Анника по газону идет к дому странной утиной походкой стаккато; видимо, при каждом шаге каблуки ее сапожек погружаются во влажную землю, а она изо всех сил старается идти стремительно и решительно. Не была бы я такой оцепенелой, посмеялась бы над этим.
— Значит, к половине третьего вы закончили работать, — резюмирует Гюндерсен.
— Да. Нет, я еще заполняла карту. Получается, позже половины третьего.
— Хорошо. А потом?
— Вернулась в дом. Съела бутерброд. Попробовала позвонить Сигурду.
— И когда вы ему звонили, что вы слышали?
— Телефон звонил, но он его не брал. Звонок перенаправлялся на ответчик.
— Вы не оставили ему голосовое сообщение?
— Нет, не стала. Я вообще редко оставляю сообщения. Всегда думала: вот он увидит, что я звонила, и перезвонит…
— Дальше?
— Не знаю. Газету почитала. Посмотрела телевизор. Прибралась немного; кажется, запустила стиральную машину… Почитала газеты онлайн, зашла в «Фейсбук» — такие вещи… Записалась на шесть часов на велотренажер… Ну, не знаю.
— О’кей. Потом что вы делали?
— Ну вот, занималась на тренажере. С шести часов, на Уллеволе.
— Значит, в ту пятницу вы покидали дом только единожды, ради тренировки? Это в какое время?
— Минут в десять шестого, примерно. Потом метро… значит, что-то около половины я была там.
— Получается, с надежностью установить ваше местонахождение в тот день можно только на время этой поездки, если не считать прием пациентов, имена которых вы не хотите раскрывать? Полагаю, вы помните, как добирались до спортцентра?
— Да.
— На станции «Холстейн» установлены видеокамеры, — произносит ассистентка.
Она впервые включается в разговор. Я не ожидала, что у нее окажется такой мелодичный грудной голос с северным выговором.
— О’кей, — говорит Гюндерсен. — Вы крутите педали, потеете… сколько времени? С часок? А потом…
— Потом домой.
— А в душ?
— Нет. То есть да, но уже дома. И вот когда еду домой на метро, звонит Ян-Эрик.

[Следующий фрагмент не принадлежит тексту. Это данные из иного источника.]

@[simp] theorem hearDuplicate_pending (k : Key) : (hearDuplicate k s).pending = s.pending := rfl
@[simp] theorem hearDuplicate_pins (k : Key) : (hearDuplicate k s).pins = s.pins := rfl
@[simp] theorem hearDuplicate_inputs (k : Key) : (hearDuplicate k s).inputs = s.inputs := rfl
@[simp] theorem hearDuplicate_refclk (k : Key) : (hearDuplicate k s).refclk = s.refclk := rfl
@[simp] theorem hearDuplicate_drawCount (k : Key) : (hearDuplicate k s).drawCount = s.drawCount := rfl
@[simp] theorem hearDuplicate_choiceCount (k : Key) : (hearDuplicate k s).choiceCount = s.choiceCount := rfl
@[simp] theorem hearDuplicate_orderCount (k : Key) : (hearDuplicate k s).orderCount = s.orderCount := rfl
@[simp] theorem hearDuplicate_station (k : Key) : (hearDuplicate k s).station = s.station := rfl
@[simp] theorem hearDuplicate_counters (k : Key) : (hearDuplicate k s).counters = s.counters := rfl
@[simp] theorem hearDuplicate_flags (k : Key) : (hearDuplicate k s).flags = s.flags := rfl
@[simp] theorem hearDuplicate_line (k : Key) : (hearDuplicate k s).line = s.line := rfl
@[simp] theorem hearDuplicate_assembler (k : Key) : (hearDuplicate k s).assembler = s.assembler := rfl
@[simp] theorem hearDuplicate_table (k : Key) : (hearDuplicate k s).table = s.table := rfl
@[simp] theorem hearDuplicate_decodeQueue (k : Key) : (hearDuplicate k s).decodeQueue = s.decodeQueue := rfl
@[simp] theorem hearDuplicate_decoder (k : Key) : (hearDuplicate k s).decoder = s.decoder := rfl
@[simp] theorem hearDuplicate_history (k : Key) : (hearDuplicate k s).history = s.history := rfl
@[simp] theorem hearDuplicate_slots (k : Key) : (hearDuplicate k s).slots = s.slots := rfl
@[simp] theorem hearDuplicate_inbox (k : Key) : (hearDuplicate k s).inbox = s.inbox := rfl
@[simp] theorem hearDuplicate_relays (k : Key) : (hearDuplicate k s).relays = s.relays.map (Option.map fun item => item.hear k) := rfl
@[simp] theorem hearDuplicate_outbox (k : Key) : (hearDuplicate k s).outbox = s.outbox := rfl
@[simp] theorem hearDuplicate_reports (k : Key) : (hearDuplicate k s).reports = s.reports := rfl
@[simp] theorem hearDuplicate_transmit (k : Key) : (hearDuplicate k s).transmit = s.transmit := rfl
@[simp] theorem hearDuplicate_port (k : Key) : (hearDuplicate k s).port = s.port := rfl

end Sys2Proof.Machine
end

— Так, и что Ян-Эрик имеет сказать?
— Он говорит — ну, я же уже рассказывала, — что Сигурд на дачу не приехал.
— Этими словами? Что Сигурд на дачу не приехал?
— Да нет, нет, конечно нет. В смысле это он меня спрашивает, не знаю ли я, где Сигурд. Они его ждали.
— Это кто — они?
— Ян-Эрик и еще один друг, Томас.
— Ладно. Вот они, значит, ждут Сигурда на даче на Нурефьелле…
— Да. Он сказал им, что подъедет днем, часам к пяти. А мне сказал, что им надо выехать из Осло до семи утра.
Гюндерсен опять что-то пишет. Потом поднимает руку и проводит ею по лицу сверху вниз, по щеке и усам. Интересно, у всех усатых такая привычка?